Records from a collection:
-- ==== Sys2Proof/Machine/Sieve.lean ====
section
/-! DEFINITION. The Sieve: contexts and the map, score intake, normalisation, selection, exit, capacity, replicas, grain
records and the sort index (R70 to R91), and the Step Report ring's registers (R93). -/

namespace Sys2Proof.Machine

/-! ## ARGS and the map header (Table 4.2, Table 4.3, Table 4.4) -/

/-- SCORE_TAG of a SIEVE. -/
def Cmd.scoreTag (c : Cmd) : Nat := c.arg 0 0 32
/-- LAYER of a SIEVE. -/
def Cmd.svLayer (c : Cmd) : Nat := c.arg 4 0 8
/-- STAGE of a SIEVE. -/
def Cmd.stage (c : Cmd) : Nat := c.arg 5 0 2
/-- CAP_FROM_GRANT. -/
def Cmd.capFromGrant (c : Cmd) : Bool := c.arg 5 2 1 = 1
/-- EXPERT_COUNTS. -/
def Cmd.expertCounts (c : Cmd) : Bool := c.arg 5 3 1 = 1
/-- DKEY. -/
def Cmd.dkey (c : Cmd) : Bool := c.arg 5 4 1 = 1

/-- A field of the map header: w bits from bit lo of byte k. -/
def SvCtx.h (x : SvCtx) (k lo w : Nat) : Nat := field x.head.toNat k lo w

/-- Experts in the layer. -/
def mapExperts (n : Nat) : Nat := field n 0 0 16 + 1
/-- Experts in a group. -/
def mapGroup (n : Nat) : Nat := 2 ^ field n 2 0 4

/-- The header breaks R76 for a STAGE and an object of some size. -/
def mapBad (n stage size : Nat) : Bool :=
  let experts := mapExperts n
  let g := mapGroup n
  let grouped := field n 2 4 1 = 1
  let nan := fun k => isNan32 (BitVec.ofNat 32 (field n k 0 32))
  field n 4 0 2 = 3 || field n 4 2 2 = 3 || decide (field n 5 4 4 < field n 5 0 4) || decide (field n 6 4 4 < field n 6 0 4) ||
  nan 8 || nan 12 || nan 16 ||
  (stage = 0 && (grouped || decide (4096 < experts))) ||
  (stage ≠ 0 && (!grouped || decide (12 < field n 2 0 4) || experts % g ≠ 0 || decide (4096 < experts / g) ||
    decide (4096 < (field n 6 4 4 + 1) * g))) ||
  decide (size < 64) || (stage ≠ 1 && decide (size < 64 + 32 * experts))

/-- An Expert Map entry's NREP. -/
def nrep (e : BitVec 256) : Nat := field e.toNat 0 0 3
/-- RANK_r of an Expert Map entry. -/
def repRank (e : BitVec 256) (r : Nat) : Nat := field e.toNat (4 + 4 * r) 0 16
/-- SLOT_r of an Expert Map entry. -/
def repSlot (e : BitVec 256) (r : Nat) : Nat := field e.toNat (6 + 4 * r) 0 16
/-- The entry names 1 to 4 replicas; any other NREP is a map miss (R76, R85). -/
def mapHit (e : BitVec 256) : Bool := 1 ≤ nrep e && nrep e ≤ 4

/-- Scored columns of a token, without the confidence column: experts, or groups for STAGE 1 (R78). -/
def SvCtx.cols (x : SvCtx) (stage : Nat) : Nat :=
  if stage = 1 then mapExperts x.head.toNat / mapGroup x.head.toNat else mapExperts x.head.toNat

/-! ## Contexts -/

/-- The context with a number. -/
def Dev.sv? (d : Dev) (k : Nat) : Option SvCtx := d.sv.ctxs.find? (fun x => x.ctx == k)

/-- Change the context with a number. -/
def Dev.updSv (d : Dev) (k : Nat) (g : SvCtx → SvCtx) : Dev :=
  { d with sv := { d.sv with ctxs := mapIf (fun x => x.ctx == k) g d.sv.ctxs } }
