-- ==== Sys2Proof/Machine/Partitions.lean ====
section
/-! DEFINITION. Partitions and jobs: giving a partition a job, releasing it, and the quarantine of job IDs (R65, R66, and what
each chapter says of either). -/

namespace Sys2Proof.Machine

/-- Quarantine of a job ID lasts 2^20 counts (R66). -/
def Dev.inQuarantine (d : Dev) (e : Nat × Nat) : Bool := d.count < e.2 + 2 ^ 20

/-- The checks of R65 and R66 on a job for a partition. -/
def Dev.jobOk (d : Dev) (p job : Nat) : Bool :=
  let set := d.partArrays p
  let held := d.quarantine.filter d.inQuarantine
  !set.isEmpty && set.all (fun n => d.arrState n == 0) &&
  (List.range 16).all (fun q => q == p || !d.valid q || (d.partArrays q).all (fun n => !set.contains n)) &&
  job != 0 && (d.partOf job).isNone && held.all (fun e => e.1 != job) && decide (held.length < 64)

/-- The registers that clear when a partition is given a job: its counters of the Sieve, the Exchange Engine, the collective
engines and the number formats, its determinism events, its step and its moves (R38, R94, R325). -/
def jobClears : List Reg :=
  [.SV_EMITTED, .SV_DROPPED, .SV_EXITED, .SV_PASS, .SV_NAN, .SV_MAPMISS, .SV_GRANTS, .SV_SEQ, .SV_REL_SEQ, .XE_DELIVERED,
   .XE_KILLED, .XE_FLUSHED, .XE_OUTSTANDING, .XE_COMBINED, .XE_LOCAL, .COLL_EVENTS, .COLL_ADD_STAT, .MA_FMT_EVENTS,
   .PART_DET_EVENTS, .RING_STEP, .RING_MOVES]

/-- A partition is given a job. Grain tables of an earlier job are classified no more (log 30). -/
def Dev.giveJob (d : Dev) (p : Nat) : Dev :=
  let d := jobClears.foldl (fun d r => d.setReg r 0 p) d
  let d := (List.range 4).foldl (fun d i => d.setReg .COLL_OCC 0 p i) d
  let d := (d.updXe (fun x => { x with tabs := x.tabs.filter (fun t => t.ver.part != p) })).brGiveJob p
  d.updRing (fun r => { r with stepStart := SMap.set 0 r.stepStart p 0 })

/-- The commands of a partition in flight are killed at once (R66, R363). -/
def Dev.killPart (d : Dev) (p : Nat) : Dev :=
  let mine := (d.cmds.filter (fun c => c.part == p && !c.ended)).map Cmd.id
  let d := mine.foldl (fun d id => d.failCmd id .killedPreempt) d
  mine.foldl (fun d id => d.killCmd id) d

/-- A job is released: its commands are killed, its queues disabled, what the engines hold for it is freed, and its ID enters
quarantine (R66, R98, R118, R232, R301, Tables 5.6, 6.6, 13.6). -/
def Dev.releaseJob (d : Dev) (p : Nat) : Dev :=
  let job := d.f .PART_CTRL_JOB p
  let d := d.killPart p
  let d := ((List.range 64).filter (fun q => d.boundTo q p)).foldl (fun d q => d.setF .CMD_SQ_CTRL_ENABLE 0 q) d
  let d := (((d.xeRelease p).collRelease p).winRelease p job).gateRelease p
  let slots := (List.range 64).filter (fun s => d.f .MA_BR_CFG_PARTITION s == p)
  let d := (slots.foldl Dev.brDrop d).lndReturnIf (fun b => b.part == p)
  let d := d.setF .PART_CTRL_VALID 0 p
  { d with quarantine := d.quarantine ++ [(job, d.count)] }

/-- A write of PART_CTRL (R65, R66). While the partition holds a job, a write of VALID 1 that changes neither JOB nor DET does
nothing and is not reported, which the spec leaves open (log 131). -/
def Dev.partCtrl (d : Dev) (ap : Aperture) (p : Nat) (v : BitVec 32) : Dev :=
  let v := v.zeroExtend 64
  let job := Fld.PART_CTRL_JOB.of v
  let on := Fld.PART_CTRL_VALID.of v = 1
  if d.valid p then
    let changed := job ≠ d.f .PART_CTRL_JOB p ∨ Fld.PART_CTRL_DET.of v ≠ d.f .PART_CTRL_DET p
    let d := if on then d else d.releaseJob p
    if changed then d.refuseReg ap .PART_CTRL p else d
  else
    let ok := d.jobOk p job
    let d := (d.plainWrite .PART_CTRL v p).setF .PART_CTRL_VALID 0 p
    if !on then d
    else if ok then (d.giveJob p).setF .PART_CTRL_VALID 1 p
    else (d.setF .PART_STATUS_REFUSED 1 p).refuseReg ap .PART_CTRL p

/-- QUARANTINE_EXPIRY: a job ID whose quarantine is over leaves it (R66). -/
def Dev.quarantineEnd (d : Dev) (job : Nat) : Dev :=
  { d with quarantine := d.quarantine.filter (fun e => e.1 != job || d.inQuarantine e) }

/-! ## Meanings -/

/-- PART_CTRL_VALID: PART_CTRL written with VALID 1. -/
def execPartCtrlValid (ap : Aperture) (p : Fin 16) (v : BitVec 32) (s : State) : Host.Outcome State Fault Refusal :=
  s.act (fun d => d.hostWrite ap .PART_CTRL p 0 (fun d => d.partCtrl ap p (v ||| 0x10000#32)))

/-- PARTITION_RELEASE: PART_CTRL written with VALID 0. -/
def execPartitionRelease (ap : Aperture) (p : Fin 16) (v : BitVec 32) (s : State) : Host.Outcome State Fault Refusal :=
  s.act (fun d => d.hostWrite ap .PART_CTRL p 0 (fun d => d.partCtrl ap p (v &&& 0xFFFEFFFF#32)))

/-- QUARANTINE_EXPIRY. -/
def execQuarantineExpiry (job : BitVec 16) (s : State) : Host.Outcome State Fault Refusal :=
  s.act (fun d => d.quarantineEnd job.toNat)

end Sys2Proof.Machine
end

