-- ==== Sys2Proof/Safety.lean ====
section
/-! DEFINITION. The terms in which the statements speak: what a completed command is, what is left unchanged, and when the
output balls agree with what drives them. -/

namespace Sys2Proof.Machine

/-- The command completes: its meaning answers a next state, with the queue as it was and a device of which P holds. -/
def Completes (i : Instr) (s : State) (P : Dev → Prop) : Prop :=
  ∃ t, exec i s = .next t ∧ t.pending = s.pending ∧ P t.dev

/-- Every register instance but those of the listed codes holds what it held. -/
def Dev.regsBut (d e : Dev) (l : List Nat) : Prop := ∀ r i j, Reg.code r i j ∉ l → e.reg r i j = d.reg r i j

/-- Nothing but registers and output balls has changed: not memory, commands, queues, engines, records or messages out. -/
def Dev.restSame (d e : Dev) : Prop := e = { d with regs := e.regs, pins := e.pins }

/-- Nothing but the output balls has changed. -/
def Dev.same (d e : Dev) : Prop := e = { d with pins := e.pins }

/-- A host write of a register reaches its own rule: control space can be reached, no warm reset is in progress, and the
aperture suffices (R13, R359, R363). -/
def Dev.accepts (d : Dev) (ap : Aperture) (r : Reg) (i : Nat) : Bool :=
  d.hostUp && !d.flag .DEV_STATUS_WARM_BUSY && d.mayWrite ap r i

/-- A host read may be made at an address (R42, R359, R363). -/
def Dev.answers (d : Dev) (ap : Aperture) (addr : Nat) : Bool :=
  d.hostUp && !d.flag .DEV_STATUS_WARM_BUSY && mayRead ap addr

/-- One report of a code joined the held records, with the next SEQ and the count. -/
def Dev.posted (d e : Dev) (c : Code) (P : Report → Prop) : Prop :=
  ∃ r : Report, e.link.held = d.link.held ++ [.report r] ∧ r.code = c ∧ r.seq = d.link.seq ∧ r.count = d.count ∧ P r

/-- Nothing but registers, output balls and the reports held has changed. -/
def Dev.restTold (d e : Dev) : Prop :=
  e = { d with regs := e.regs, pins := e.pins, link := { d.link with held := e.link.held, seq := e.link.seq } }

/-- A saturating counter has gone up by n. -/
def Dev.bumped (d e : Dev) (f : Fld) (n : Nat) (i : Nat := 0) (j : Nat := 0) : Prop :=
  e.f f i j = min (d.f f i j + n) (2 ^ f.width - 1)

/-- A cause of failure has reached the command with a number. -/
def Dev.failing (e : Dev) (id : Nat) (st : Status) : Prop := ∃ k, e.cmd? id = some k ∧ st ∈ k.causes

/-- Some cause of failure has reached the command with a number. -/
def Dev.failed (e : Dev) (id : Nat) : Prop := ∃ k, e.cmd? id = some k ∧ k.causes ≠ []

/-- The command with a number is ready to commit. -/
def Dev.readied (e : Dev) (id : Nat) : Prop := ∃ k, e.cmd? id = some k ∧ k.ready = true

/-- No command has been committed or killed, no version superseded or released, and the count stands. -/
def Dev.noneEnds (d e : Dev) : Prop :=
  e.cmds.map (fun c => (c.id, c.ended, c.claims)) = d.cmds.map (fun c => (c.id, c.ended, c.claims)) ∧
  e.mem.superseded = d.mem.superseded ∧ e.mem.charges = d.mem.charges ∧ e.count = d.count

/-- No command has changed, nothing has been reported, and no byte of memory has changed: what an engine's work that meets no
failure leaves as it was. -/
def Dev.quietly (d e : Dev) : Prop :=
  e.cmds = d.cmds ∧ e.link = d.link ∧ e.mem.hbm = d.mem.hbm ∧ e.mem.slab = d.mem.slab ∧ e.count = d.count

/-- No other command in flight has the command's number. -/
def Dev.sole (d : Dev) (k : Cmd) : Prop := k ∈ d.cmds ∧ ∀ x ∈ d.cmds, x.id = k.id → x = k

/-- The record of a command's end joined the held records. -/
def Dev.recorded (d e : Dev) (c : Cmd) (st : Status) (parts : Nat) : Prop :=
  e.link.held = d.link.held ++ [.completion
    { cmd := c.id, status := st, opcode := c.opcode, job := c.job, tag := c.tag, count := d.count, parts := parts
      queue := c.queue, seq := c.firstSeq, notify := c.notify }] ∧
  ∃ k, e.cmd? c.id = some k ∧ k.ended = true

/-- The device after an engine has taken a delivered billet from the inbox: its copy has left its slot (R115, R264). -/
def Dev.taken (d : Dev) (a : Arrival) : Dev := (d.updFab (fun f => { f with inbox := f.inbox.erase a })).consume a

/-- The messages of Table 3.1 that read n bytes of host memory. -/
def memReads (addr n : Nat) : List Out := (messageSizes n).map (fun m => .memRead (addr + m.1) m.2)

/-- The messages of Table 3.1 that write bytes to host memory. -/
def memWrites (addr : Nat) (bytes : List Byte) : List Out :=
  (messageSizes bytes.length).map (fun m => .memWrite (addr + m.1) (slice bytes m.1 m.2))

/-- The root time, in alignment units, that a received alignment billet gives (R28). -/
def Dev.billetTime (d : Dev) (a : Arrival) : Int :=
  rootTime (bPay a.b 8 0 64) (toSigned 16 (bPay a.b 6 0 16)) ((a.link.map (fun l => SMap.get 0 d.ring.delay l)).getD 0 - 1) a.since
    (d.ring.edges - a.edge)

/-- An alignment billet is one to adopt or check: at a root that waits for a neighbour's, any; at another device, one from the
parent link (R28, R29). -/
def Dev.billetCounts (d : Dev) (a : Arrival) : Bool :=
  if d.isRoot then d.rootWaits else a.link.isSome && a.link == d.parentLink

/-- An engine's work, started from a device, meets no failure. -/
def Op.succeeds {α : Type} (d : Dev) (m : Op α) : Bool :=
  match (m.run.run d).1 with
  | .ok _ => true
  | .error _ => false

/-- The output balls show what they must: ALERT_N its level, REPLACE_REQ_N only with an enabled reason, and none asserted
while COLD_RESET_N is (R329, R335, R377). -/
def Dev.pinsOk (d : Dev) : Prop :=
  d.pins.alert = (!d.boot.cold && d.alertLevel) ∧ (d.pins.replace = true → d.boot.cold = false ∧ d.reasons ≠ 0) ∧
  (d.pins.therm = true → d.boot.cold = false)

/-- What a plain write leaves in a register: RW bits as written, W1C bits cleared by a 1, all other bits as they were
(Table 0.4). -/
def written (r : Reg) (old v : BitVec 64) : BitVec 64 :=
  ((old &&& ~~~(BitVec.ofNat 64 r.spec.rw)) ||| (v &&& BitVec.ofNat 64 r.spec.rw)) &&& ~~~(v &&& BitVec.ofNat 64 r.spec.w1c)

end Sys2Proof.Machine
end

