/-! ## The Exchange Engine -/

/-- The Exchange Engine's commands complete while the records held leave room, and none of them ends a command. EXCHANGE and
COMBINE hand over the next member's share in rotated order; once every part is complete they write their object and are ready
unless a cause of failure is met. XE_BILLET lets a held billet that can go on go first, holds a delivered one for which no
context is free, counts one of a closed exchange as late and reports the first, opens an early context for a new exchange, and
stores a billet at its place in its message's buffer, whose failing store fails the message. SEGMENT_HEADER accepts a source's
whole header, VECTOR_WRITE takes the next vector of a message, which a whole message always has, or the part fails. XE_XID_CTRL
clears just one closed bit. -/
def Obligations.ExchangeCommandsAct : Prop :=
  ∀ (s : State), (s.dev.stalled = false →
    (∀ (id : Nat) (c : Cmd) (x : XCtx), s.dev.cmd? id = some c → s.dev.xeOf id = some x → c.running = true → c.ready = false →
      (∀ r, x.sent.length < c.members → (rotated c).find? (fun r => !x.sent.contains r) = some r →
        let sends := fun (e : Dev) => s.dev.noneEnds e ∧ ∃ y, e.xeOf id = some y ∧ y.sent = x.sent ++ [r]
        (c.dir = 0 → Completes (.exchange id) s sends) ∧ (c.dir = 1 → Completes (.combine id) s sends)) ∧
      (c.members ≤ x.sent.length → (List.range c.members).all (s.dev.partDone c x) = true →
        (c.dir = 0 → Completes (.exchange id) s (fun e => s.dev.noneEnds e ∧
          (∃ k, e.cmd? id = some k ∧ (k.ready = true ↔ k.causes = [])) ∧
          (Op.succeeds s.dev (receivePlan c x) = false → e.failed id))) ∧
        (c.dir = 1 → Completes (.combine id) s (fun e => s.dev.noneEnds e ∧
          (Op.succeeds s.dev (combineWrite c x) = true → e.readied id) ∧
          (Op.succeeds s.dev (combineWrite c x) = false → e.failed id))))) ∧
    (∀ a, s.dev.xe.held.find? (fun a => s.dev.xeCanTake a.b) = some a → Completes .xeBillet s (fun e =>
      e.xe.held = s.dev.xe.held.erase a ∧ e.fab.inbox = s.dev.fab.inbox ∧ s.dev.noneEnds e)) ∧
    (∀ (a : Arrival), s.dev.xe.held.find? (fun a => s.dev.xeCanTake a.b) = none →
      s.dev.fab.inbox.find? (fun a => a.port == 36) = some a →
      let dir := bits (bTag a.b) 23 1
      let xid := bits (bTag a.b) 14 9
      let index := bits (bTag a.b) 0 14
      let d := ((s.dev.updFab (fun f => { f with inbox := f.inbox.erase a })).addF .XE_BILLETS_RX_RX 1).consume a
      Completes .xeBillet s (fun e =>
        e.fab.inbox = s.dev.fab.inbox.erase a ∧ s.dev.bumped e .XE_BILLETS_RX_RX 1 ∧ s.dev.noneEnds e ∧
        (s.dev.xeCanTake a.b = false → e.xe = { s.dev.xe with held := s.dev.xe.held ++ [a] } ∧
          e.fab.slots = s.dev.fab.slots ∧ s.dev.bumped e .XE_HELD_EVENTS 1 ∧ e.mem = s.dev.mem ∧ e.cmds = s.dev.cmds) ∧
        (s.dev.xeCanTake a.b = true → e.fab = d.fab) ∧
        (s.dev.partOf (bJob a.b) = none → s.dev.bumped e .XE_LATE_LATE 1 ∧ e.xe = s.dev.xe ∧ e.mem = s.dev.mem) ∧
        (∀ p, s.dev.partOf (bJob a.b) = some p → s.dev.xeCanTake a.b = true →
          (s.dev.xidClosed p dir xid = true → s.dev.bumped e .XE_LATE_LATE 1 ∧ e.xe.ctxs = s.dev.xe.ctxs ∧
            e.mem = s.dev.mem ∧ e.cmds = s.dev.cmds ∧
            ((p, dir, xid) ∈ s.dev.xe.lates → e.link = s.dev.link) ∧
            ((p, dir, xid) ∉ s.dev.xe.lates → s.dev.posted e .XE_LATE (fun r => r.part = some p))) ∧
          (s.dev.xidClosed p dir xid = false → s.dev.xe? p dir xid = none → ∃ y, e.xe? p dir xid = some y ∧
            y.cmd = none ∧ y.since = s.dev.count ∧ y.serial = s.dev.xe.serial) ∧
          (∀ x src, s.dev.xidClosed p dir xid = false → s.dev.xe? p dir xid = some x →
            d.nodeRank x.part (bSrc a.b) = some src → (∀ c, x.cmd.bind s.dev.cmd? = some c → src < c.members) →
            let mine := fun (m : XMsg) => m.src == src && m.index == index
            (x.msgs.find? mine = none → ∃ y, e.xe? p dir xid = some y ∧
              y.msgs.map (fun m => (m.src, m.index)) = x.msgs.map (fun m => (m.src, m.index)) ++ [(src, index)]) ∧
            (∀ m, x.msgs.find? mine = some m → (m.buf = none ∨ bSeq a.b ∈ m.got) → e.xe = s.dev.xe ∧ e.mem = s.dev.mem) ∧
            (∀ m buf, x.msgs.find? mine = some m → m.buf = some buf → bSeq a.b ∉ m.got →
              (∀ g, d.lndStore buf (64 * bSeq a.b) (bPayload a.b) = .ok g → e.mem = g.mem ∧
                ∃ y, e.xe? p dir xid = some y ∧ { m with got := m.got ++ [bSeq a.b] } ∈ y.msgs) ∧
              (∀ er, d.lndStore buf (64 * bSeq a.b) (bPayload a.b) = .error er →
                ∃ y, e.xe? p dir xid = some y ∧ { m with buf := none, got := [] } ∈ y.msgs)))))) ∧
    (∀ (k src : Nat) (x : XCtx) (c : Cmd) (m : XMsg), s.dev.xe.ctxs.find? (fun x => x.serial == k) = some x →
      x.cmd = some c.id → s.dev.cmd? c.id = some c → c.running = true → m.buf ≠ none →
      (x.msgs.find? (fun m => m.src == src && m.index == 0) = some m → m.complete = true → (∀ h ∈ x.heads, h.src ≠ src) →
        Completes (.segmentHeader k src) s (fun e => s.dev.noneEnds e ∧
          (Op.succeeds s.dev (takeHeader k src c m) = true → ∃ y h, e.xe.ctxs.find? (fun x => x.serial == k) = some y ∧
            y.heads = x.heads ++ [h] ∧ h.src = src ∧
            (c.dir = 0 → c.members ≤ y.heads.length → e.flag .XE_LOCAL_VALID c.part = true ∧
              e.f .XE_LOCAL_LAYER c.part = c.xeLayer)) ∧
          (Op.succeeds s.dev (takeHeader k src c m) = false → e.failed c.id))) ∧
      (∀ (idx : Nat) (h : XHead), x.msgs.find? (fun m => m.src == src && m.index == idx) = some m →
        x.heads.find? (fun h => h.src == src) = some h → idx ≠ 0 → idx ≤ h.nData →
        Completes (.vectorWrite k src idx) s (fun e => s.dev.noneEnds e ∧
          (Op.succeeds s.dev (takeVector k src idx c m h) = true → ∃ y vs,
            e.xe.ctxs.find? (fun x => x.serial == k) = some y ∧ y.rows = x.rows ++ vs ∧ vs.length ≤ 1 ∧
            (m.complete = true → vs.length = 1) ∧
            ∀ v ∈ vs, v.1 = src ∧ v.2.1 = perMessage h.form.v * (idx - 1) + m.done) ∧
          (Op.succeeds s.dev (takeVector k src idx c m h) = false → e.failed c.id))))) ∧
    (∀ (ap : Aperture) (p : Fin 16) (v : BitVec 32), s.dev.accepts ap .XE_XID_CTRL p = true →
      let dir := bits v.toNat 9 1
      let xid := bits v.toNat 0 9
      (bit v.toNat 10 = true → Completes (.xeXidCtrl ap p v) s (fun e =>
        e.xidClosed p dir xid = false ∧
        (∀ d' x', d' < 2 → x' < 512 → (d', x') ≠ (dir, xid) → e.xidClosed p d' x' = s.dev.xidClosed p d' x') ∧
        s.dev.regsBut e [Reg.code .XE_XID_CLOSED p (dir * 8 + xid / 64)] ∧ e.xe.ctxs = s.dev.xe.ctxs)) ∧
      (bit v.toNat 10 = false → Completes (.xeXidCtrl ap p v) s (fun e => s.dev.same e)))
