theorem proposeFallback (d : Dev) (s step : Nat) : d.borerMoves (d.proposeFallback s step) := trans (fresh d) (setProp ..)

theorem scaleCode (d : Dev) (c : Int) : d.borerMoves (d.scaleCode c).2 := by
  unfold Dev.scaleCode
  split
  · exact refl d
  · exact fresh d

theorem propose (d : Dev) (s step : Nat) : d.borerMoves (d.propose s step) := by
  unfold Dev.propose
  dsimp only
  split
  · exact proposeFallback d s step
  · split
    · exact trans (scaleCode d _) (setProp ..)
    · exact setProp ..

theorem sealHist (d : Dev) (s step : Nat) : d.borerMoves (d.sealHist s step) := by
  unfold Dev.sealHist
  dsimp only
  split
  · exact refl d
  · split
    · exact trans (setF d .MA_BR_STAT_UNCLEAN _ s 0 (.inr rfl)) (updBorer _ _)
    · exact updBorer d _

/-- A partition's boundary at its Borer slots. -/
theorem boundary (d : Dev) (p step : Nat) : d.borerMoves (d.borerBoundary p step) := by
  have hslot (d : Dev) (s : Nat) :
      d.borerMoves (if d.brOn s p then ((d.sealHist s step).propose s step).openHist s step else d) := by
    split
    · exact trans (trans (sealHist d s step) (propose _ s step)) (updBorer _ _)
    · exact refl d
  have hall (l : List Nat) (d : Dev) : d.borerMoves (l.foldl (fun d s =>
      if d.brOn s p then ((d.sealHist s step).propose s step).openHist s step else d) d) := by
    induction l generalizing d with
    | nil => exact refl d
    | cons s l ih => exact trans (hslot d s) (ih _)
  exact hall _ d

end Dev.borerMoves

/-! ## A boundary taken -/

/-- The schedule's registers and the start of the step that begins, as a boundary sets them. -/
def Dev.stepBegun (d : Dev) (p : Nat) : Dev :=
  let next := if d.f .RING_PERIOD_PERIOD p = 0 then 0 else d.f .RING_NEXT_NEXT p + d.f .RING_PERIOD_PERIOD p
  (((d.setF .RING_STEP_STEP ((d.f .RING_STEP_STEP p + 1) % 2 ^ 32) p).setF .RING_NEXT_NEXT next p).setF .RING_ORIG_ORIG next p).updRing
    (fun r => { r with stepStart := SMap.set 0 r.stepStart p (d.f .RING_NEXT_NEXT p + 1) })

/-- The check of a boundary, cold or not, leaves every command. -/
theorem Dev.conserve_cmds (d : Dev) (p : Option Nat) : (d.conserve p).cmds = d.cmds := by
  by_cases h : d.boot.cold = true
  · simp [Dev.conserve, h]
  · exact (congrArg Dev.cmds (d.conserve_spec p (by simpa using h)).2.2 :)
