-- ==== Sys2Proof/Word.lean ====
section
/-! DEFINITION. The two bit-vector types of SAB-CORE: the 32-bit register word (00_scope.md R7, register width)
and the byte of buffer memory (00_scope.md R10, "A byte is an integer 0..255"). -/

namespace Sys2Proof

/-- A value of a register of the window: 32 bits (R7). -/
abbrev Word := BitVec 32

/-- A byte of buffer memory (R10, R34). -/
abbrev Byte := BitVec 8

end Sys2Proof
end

● TASK OBJECTIVE
Return exactly, and only, the lines above starting at the line that contains "R66, and what" and ending at the line that contains "Engine, the collective".

● EXPECTED ANSWER
/-! DEFINITION. Partitions and jobs: giving a partition a job, releasing it, and the quarantine of job IDs (R65, R66, and what
each chapter says of either). -/

namespace Sys2Proof.Machine

/-- Quarantine of a job ID lasts 2^20 counts (R66). -/
def Dev.inQuarantine (d : Dev) (e : Nat × Nat) : Bool := d.count < e.2 + 2 ^ 20

/-- The checks of R65 and R66 on a job for a partition. -/
def Dev.jobOk (d : Dev) (p job : Nat) : Bool :=
  let set := d.partArrays p
  let held := d.quarantine.filter d.inQuarantine
  !set.isEmpty && set.all (fun n => d.arrState n == 0) &&
  (List.range 16).all (fun q => q == p || !d.valid q || (d.partArrays q).all (fun n => !set.contains n)) &&
  job != 0 && (d.partOf job).isNone && held.all (fun e => e.1 != job) && decide (held.length < 64)

/-- The registers that clear when a partition is given a job: its counters of the Sieve, the Exchange Engine, the collective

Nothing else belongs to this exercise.